I was so strict on myself. I wouldn’t buy anything at the store that had more than 1 or 2 fat grams in it. I wouldn’t buy anything unless it said no salt added, and I started buying fish and didn’t buy red meat anymore. I also started to do my walking with my next door neighbor when I was supposed to. Things started off pretty good. We were able to walk about a mile the first day. The second day, it was just short of a mile. By the end of the week, I couldn’t even walk around my block. I went back into Kaiser and told my doctor about it. He didn’t seem too concerned, but told me to make an appointment with the cardiologist in about a month or two and see what happens. I was then given some more medication and stuffed away, again. At this point, I became more worried and more emotional with every passing day. I was so afraid that I was never going to see my beautiful grandchildren again and that I was not going to be here for my daughter and husband. A black cloud hung over my head. I felt more helpless and hopeless as the months passed. My friends were all very supportive, but they urged me to get answers. “This is Not all there is, “ many said “You’re entitled to second opinions—even third and fourth opinions. Get some!” Everything they said made sense, but all I could think of was how I’d been called “hysterical” by my primary care physician before the Indiana trip. I just couldn’t bring myself to face that, again. But when my friends and my daughter continued fighting for me, doing research and finding helpful resources, I realized that they were as worried as I was.
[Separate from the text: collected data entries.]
-- ==== Sys2Proof/Machine/Flags.lean ====
section
/-! DEFINITION. The flags of the block: the category refresh `touch` (42_sensor_unpack R171), the freshness predicate
(43_outbound_pack R211), the outcome codes (60_exceptions R240). `esc` and `refused` are written by the operations of
Machine/Ops.lean. -/

namespace Sys2Proof.Machine

/-- `touch(gps, now)` (R171). -/
def touchGps (now : Timestamp) (c : GpsCat) : GpsCat := { c with valid := true, lastUpdate := now }

/-- `touch(bat, now)` (R171). -/
def touchBat (now : Timestamp) (c : BatCat) : BatCat := { c with valid := true, lastUpdate := now }

/-- `touch(baro, now)` (R171). -/
def touchBaro (now : Timestamp) (c : BaroCat) : BaroCat := { c with valid := true, lastUpdate := now }

/-- `touch(vario, now)` (R171). -/
def touchVario (now : Timestamp) (c : VarioCat) : VarioCat := { c with valid := true, lastUpdate := now }

/-- `cat.valid` (10_state R31 to R34). -/
def Snapshot.validOf (snap : Snapshot) : Category → Bool
  | .gps => snap.gps.valid
  | .vario => snap.vario.valid
  | .battery => snap.bat.valid
  | .baro => snap.baro.valid

/-- `cat.last_update` (10_state R31 to R34). -/
def Snapshot.lastUpdateOf (snap : Snapshot) : Category → Timestamp
  | .gps => snap.gps.lastUpdate
  | .vario => snap.vario.lastUpdate
  | .battery => snap.bat.lastUpdate
  | .baro => snap.baro.lastUpdate

/-- `wrap_TS_BITS(now - last_update)` (43_outbound_pack R211). -/
def age (c : Params) (now last : Timestamp) : Nat := (((now : Int) - last) % (2 : Int) ^ c.tsBits).toNat

/-- `fresh(cat, now)` (43_outbound_pack R211). -/
def fresh (c : Params) (snap : Snapshot) (cat : Category) (now : Timestamp) : Bool :=
  snap.validOf cat && decide (age c now (snap.lastUpdateOf cat) < c.stalenessTimeout)

/-- The code of an outcome (60_exceptions R240). -/
def OutcomeCode.code : OutcomeCode → Nat
  | .ok => 0
  | .frameIntegrity => 1
  | .payloadTooLarge => 2
  | .staleData => 3
  | .contractViolation => 4

/-- The code of the one fault (60_exceptions R240, R250). -/
def Fault.code : Fault → Nat
  | .unreachableDecoderState => 5

/-- The code of an event (10_state R42). -/
def DecodeEvent.code : DecodeEvent → Nat
  | .none => 0
  | .packet => 1
  | .crcError => 2

end Sys2Proof.Machine
end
In October of 2002, the chest pains got worse. I went to the emergency room and was admitted to the hospital again. This time, I was in the telemetry unit at our hospital. They did another Heart Cath on me, but did nothing more. Whenever I asked about the Heart Caths, they would tell me only that my stent was still intact. After a week of hospitalization and unanswered questions, I was still there, but now I was crying all the time. I knew something needed to be done. Time was flying by and I was getting worse, but I still had no answers…none at all. but nothing was done. When ever I would ask about the Heart Caths, they would tell me that my stent was still intact, but that’s all they would ever tell me. I asked questions, yet, got no answers. I stayed in the hospital for about a week and came back home, still with no answers.
My granddaughter’s 2nd birthday was on December 18th and I wanted to go. I wasn’t sure I was going to see too many of her birthdays, so I asked my primary care doctor if I could go and he said he didn’t see why not. That made me happy, but then, I realize now, he usually said all the right things—just enough to keep me happy. I had no idea he was covering up his own mistakes, all the while.
My husband and I flew off to Indiana to be there for my granddaughter’s birthday. Now, this is a man who has NEVER flown anywhere in his life because he doesn’t like to fly, but he was worried about me making the flight and the trip by myself. He’s a good husband. We got to Indiana and everything was wonderful. We were having such a good time with the grandchildren. In the back of my head, I was trying to burn those memories in my heart for safe keeping. I wasn’t sure I was ever going to see the kids again, so I wanted to remember every minute of it. The day of my granddaughter’s party, my daughter and I went to the store to finish buying everything we needed. As we were walking through the store, I started getting hot, sweaty, and started having chest pains again. I had my daughter drop me off and I went to the hospital without letting anyone know. There was no way I was going to let this ruin my granddaughter’s birthday. Well, the short of it was, I did have another “little” heart attack, but no damage. We came home the next day.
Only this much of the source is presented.